Could you repeat, word for word, only the lines from the one containing "Addr.wf .a16 (.base" through the final line of the records below?

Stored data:
++++++++++
-- ==== Sys2Proof/Tests/Slice0.lean ====
section
/-! SUPPORT. Tests. Expected values are those of spec/95_test_vectors.md (its section or row is named in each comment) or
are written out from the rule named; witnesses give states that meet the hypotheses of the statements. -/

namespace Sys2Proof.Tests

open Sys2Proof.Machine

/-! ### Ill-formed terms that WellFormed refuses, one for each check -/

/-- R42: F-SSE without `66`. -/
theorem test_wf_sse_needs_66 : (Instr.pmuldq [] none 0 (.reg false 1)).wf .mode64 = false := by decide
/-- R64: F-SSE with `F2`, `F3`; R65: with LOCK. -/
theorem test_wf_sse_forbids :
    (Instr.pmuldq [.opSize, .repne] none 0 (.reg false 1)).wf .mode64 = false ∧
    (Instr.pmuldq [.opSize, .rep] none 0 (.reg false 1)).wf .mode64 = false ∧
    (Instr.pmuldq [.lock, .opSize] none 0 (.reg false 1)).wf .mode64 = false := by decide
/-- R43: REX outside 64-bit mode, and registers or extension bits that need a REX prefix without one. -/
theorem test_wf_sse_rex :
    (Instr.pmuldq [.opSize] (some false) 0 (.reg false 1)).wf .mode32 = false ∧
    (Instr.pmuldq [.opSize] none 8 (.reg false 1)).wf .mode64 = false ∧
    (Instr.pmuldq [.opSize] none 0 (.reg false 9)).wf .mode64 = false ∧
    (Instr.pmuldq [.opSize] none 0 (.reg true 1)).wf .mode64 = false := by decide
/-- R65: prefixes that may not stand before VEX; R48: registers above 7 outside 64-bit mode. -/
theorem test_wf_vex :
    (Instr.vpmuldqVex128 [.opSize] false 1 2 (.reg false 3)).wf .mode64 = false ∧
    (Instr.vpmuldqVex128 [.repne] false 1 2 (.reg false 3)).wf .mode64 = false ∧
    (Instr.vpmuldqVex256 [.rep] false 1 2 (.reg false 3)).wf .mode64 = false ∧
    (Instr.vpmuldqVex256 [.lock] false 1 2 (.reg false 3)).wf .mode64 = false ∧
    (Instr.vpmuldqVex128 [] false 8 2 (.reg false 3)).wf .mode32 = false ∧
    (Instr.vpmuldqVex128 [] false 1 8 (.reg false 3)).wf .mode32 = false ∧
    (Instr.vpmuldqVex128 [] false 1 2 (.reg false 8)).wf .mode32 = false := by decide
/-- R53: `k0` is no writemask; R65, R48 for EVEX. -/
theorem test_wf_evex :
    (Instr.vpmuldqEvex128 [] 1 2 (.merge 0) (.rm (.reg false 3))).wf .mode64 = false ∧
    (Instr.vpmuldqEvex128 [] 1 2 (.zero 0) (.rm (.reg false 3))).wf .mode64 = false ∧
    (Instr.vpmuldqEvex256 [.opSize] 1 2 .none (.rm (.reg false 3))).wf .mode64 = false ∧
    (Instr.vpmuldqEvex512 [] 16 2 .none (.rm (.reg false 3))).wf .mode32 = false ∧
    (Instr.vpmuldqEvex512 [] 1 16 .none (.rm (.reg false 3))).wf .mode32 = false ∧
    (Instr.vpmuldqEvex512 [] 1 2 .none (.rm (.reg true 3))).wf .mode32 = false := by decide
/-- R57, R60: addresses that ModRM and SIB cannot spell. -/
theorem test_wf_addr :
    Addr.wf .a64 (.base false 4 .none) = false ∧ Addr.wf .a64 (.base false 12 (.d8 0)) = false ∧
    Addr.wf .a64 (.base false 5 .none) = false ∧ Addr.wf .a64 (.sib 0 none 13 .none) = false ∧
    Addr.wf .a64 (.sib 0 (some 4) 0 .none) = false ∧ Addr.wf .a64 (.sibNoBase false 0 (some 4) 0) = false ∧
    Addr.wf .a16 (.base false 0 .none) = false ∧ Addr.wf .a16 (.sib 0 none 0 .none) = false ∧
    Addr.wf .a16 (.sibNoBase false 0 none 0) = false ∧ Addr.wf .a16 (.disp32 false false 0) = false ∧
    Addr.wf .a32 (.addr16 0 0) = false ∧ Addr.wf .a16 (.addr16 3 0) = false := by decide
/-- R41: longer than 15 bytes, though its fields are well formed. -/
theorem test_wf_length :
    (Instr.vpmuldqVex128 (List.replicate 11 .cs) false 1 2 (.reg false 3)).wf .mode64 = false ∧
    (Instr.vpmuldqVex128 (List.replicate 11 .cs) false 1 2 (.reg false 3)).wfFields .mode64 = true ∧
    (Instr.vpmuldqVex128 (List.replicate 10 .cs) false 1 2 (.reg false 3)).wf .mode64 = true := by decide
++++++++++
▶ Exercise response:
    Addr.wf .a16 (.base false 0 .none) = false ∧ Addr.wf .a16 (.sib 0 none 0 .none) = false ∧
    Addr.wf .a16 (.sibNoBase false 0 none 0) = false ∧ Addr.wf .a16 (.disp32 false false 0) = false ∧
    Addr.wf .a32 (.addr16 0 0) = false ∧ Addr.wf .a16 (.addr16 3 0) = false := by decide
/-- R41: longer than 15 bytes, though its fields are well formed. -/
theorem test_wf_length :
    (Instr.vpmuldqVex128 (List.replicate 11 .cs) false 1 2 (.reg false 3)).wf .mode64 = false ∧
    (Instr.vpmuldqVex128 (List.replicate 11 .cs) false 1 2 (.reg false 3)).wfFields .mode64 = true ∧
    (Instr.vpmuldqVex128 (List.replicate 10 .cs) false 1 2 (.reg false 3)).wf .mode64 = true := by decide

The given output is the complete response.